**PROVIDED RECORDS:**
* * *

/-- HookThenPush on FallThrough pushes with the stack pointer the callback left; Redirect pushes nothing (R312). -/
theorem test_trap_jsr_returns :
  observe (fun t => (t.pc, t.sp, t.mem.read 0x0180, t.mem.read 0x017F))
      (step (inCallback [] (some 0x0402) .fallThrough { start with sp := 0x80 })) =
    some (0xC000, 0x7E, 0x04, 0x02) ∧
  observe (fun t => (t.pc, t.sp))
      (step (inCallback [] (some 0x0402) .redirect { start with pc := 0x0300, sp := 0x80 })) =
    some (0x0300, 0x80) := by decide

/-- `setpatch` keeps the table sorted, and a 33rd entry is ignored (R442). -/
theorem test_setpatch :
  addTrap 0x0200 [0x0100, 0x0300] = [0x0100, 0x0200, 0x0300] ∧ addTrap 0x0300 [0x0100, 0x0300] = [0x0100, 0x0300] ∧
  addTrap 0x9999 ((List.range 32).map (BitVec.ofNat 16)) = (List.range 32).map (BitVec.ofNat 16) := by decide

/-! ## The memory environment -/

/-- A state whose environment answers $D000 to $DFFF, with its next answers. -/
def device (answers : List Byte) (s : State) : State :=
  { s with params := { Params.initial with memEnv := [{ lo := 0xD000, hi := 0xDFFF }] }, answers := answers }

/-- A register that clears when it is read: the two reads of INC and then LDA take two answers, and the write of INC reaches
the environment, not the byte of plain RAM (R71). -/
theorem test_env_read_modify_write :
  observe (fun t => (t.answers, t.mem.read 0xD019, t.history.head?))
      (step (device [0x81, 0x00] (place 0x0200 [0xEE, 0x19, 0xD0] start))) =
    some ([0x00], 0x00, some (.write 0xD019 0x82)) ∧
  observe (fun t => (t.a, t.answers)) (step (device [0x00] (place 0x0203 [0xAD, 0x19, 0xD0] start))) = some (0x00, []) := by
  decide

/-- The edges of a region: $CFFF and $E000 are plain RAM (R71). -/
theorem test_env_edges :
  observe (fun t => (t.a, t.answers)) (step (device [0x55] (place 0x0200 [0xAD, 0xFF, 0xCF] (withMem [(0xCFFF, 7)] start)))) =
    some (0x07, [0x55]) ∧
  observe (fun t => (t.a, t.answers)) (step (device [0x55] (place 0x0200 [0xAD, 0xFF, 0xDF] (withMem [(0xDFFF, 7)] start)))) =
    some (0x55, []) ∧
  observe (fun t => (t.a, t.answers)) (step (device [0x55] (place 0x0200 [0xAD, 0x00, 0xE0] (withMem [(0xE000, 7)] start)))) =
    some (0x07, [0x55]) := by decide

/-- The host's own accesses go through the environment too (R71, R85). -/
theorem test_env_host_accesses :
  observe (fun t => (t.answers, t.history)) (step (device [0x12] { start with inputs := [.peek 0xD012] })) =
    some ([], [.hostRead 0xD012 0x12]) ∧
  observe (fun t => (t.mem, t.history)) (step (device [] { start with inputs := [.poke 0xD020 0x05] })) =
    some ([], [.hostWrite 0xD020 0x05]) := by decide

/-- A placed instruction is fetched from plain RAM whatever the environment answered there before. -/
theorem test_withFetchWord_env :
  observe (fun t => (t.a, t.pc)) (step ((device [0x02] { State.reset with pc := 0xD000 }).withFetchWord 16 0x80A9)) =
    some (0x80, 0xD002) := by decide

/-! ## Witnesses: a state and operands that meet the hypotheses of each statement, clause by clause -/

/-- An instruction of every opcode byte: no list of forms is empty of instructions. -/
theorem witness_every_form (op : Byte) : (instrOf op 0x34 0x12).opcode = op := opcode_instrOf op 0x34 0x12

/-- A call that the schedule holds is due while no callback is open. -/
theorem due_scheduled (c : HostCall) (rest : List HostCall) (s : State) (h : s.openCallbacks = []) :
    Due c { s with inputs := c :: rest } { s with inputs := rest } := .inr ⟨h, rest, rfl, rfl⟩

/-- A call that the open callback makes next is due. -/
theorem due_inside (c : HostCall) (cs : List CallbackCall) (q : Option Word) (o : TrapOutcome) (s : State) :
    Due c (inCallback (.call c :: cs) q o s) (inCallback cs q o s) := .inl ⟨_, cs, [], rfl, rfl, rfl⟩

theorem witness_ResetCallLoadsVector :
  Due .reset { start with inputs := [.reset, .irq] } { start with inputs := [.irq] } ∧
  Due .reset (inCallback [.call .reset] none .redirect start) (inCallback [] none .redirect start) :=
  ⟨due_scheduled _ _ start rfl, due_inside _ _ _ _ start⟩

/-- A state with an instruction, one with an interrupt, one with a trap callback, one with a full trap table, and one at a
callback's return. -/
theorem witness_StepKeepsInvariant :
  (∃ t, State.Inv (place 0xFFFF [0xA9, 0x80] start) ∧ step (place 0xFFFF [0xA9, 0x80] start) = .next t) ∧
  (∃ t, State.Inv (interruptible 0x20 [.irq]) ∧ step (interruptible 0x20 [.irq]) = .next t) ∧
  (∃ t, State.Inv (trapped [0xC000] .hookThenPush [callback 0 .fallThrough] (place 0x0200 [0x20, 0x00, 0xC0] start)) ∧
    step (trapped [0xC000] .hookThenPush [callback 0 .fallThrough] (place 0x0200 [0x20, 0x00, 0xC0] start)) = .next t) ∧
  (∃ t, State.Inv { trapped ((List.range 32).map (BitVec.ofNat 16)) .pushThenHook [] start with inputs := [.setpatch 0xFFFF] } ∧
    step { trapped ((List.range 32).map (BitVec.ofNat 16)) .pushThenHook [] start with inputs := [.setpatch 0xFFFF] } =
      .next t) ∧
  (∃ t, State.Inv (inCallback [] (some 0x0402) .fallThrough (trapped [0xC000] .hookThenPush [] start)) ∧
    step (inCallback [] (some 0x0402) .fallThrough (trapped [0xC000] .hookThenPush [] start)) = .next t) :=
  ⟨⟨_, by decide, rfl⟩, ⟨_, by decide, rfl⟩, ⟨_, by decide, rfl⟩, ⟨_, by decide, rfl⟩, ⟨_, by decide, rfl⟩⟩

/-- The state after reset, at a step that reads, and one whose history holds a write. -/
theorem witness_StepKeepsCoherence :
  (∃ t, State.Coherent State.reset ∧ step State.reset = .next t) ∧
  (∃ t, State.Coherent ({ State.reset with mem := [(5, 7)], history := [.write 5 7] } : State) ∧
    step { State.reset with mem := [(5, 7)], history := [.write 5 7] } = .next t) := by
  refine ⟨⟨_, ⟨by decide, by simp [State.reset, readsAgree, lastWrite], by simp [State.reset, lastWrite]⟩, rfl⟩,
    ⟨_, ⟨by decide, by simp [readsAgree], ?_⟩, rfl⟩⟩
  intro a v _ h
  simp only [lastWrite] at h
  split at h
  · subst_vars
    injection h
  · exact absurd h (by simp)

/-- A T4 byte, a T3 byte with `ADMIT_T3` false and with it true, and a T1 byte. -/
theorem witness_StepEndsOnlyAtRefusedBytes :
  (place 0x0200 [0xF2] start).Idle ∧ State.atRefusedByte (place 0x0200 [0xF2] start) ∧
  State.atRefusedByte (place 0xFFFF [0xEB] { start with params := { Params.initial with admitT3 := false } }) ∧
  ¬State.atRefusedByte (place 0xFFFF [0xEB] start) ∧ ¬State.atRefusedByte (place 0x0200 [0xEA] start) := by
  unfold State.atRefusedByte
  decide

theorem witness_LatchesAreUnobservable : (place 0x0200 [0x6C, 0xFF, 0x10] start).Idle := by decide

theorem witness_TiersFollowTheByteLists :
  (Instr.sloAbsx 0xFFFF).tier = .t2 ∧ Instr.nopImpFA.tier = .t3 ∧ Instr.jamF2.tier = .t4 ∧ Instr.brk.tier = .t1 := by decide

theorem witness_ReverseLookupFindsTheTierOneByte :
  Instr.brk.tier = .t1 ∧ (Instr.isbAbsx 0).tier = .t2 ∧ reverseLookup .isb .absx = some 0xFF ∧
  reverseLookup .jam .imp = none := by decide

/-- An instruction that answers a next state, one that wraps past $FFFF, and one that refuses. -/
theorem witness_StepRunsTheDecodedInstruction :
  (place 0x0200 [0xA9, 0x05] start).Idle ∧
  (let s := place 0xFFFE [0x8D, 0x20, 0xD0] start
   decode (s.bytesAtPc 3) = .ok (.staAbs 0xD020) [] ∧
   observe State.pc (exec (.staAbs 0xD020) (s.afterFetch 3)) = some 0x0001) ∧
  (let s := place 0x0200 [0x02] start
   decode (s.bytesAtPc 1) = .ok .jam02 [] ∧
   refusal (exec .jam02 (s.afterFetch 1)) = some (.unmodelledOpcode 0x02 0x0200)) := by decide

/-- Each mode, the operand at the end of its range where it has one. -/
theorem witness_EveryModeResolves :
  (place 0xFFFF [0xEA] start).fetch.1.operand.mode = .imp ∧
  (place 0xFFFF [0x0A] start).fetch.1.operand.mode = .acc ∧
  (place 0xFFFF [0xA9, 0xFF] start).fetch.1.operand.mode = .imm ∧
  (place 0xFFFF [0xA5, 0xFF] start).fetch.1.operand.mode = .zp ∧
  (place 0xFFFF [0xB5, 0xFF] start).fetch.1.operand.mode = .zpx ∧
  (place 0xFFFF [0xB6, 0xFF] start).fetch.1.operand.mode = .zpy ∧
  (place 0xFFFF [0xD0, 0x80] start).fetch.1.operand.mode = .rel ∧
  (place 0xFFFE [0xAD, 0xFF, 0xFF] start).fetch.1.operand.mode = .abs ∧
  (place 0xFFFE [0xBD, 0xFF, 0xFF] start).fetch.1.operand.mode = .absx ∧
  (place 0xFFFE [0xB9, 0xFF, 0xFF] start).fetch.1.operand.mode = .absy ∧
  (place 0xFFFF [0xA1, 0xFF] start).fetch.1.operand.mode = .indx ∧
  (place 0xFFFF [0xB1, 0xFF] start).fetch.1.operand.mode = .indy ∧
  (place 0xFFFE [0x6C, 0xFF, 0xFF] start).fetch.1.operand.mode = .ind := by decide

* * *

**THE PROBLEM:** Those lines above that contain the string "whose" should be returned.

**EXERCISE ANSWER:**
/-- A state whose environment answers $D000 to $DFFF, with its next answers. -/
/-- The state after reset, at a step that reads, and one whose history holds a write. -/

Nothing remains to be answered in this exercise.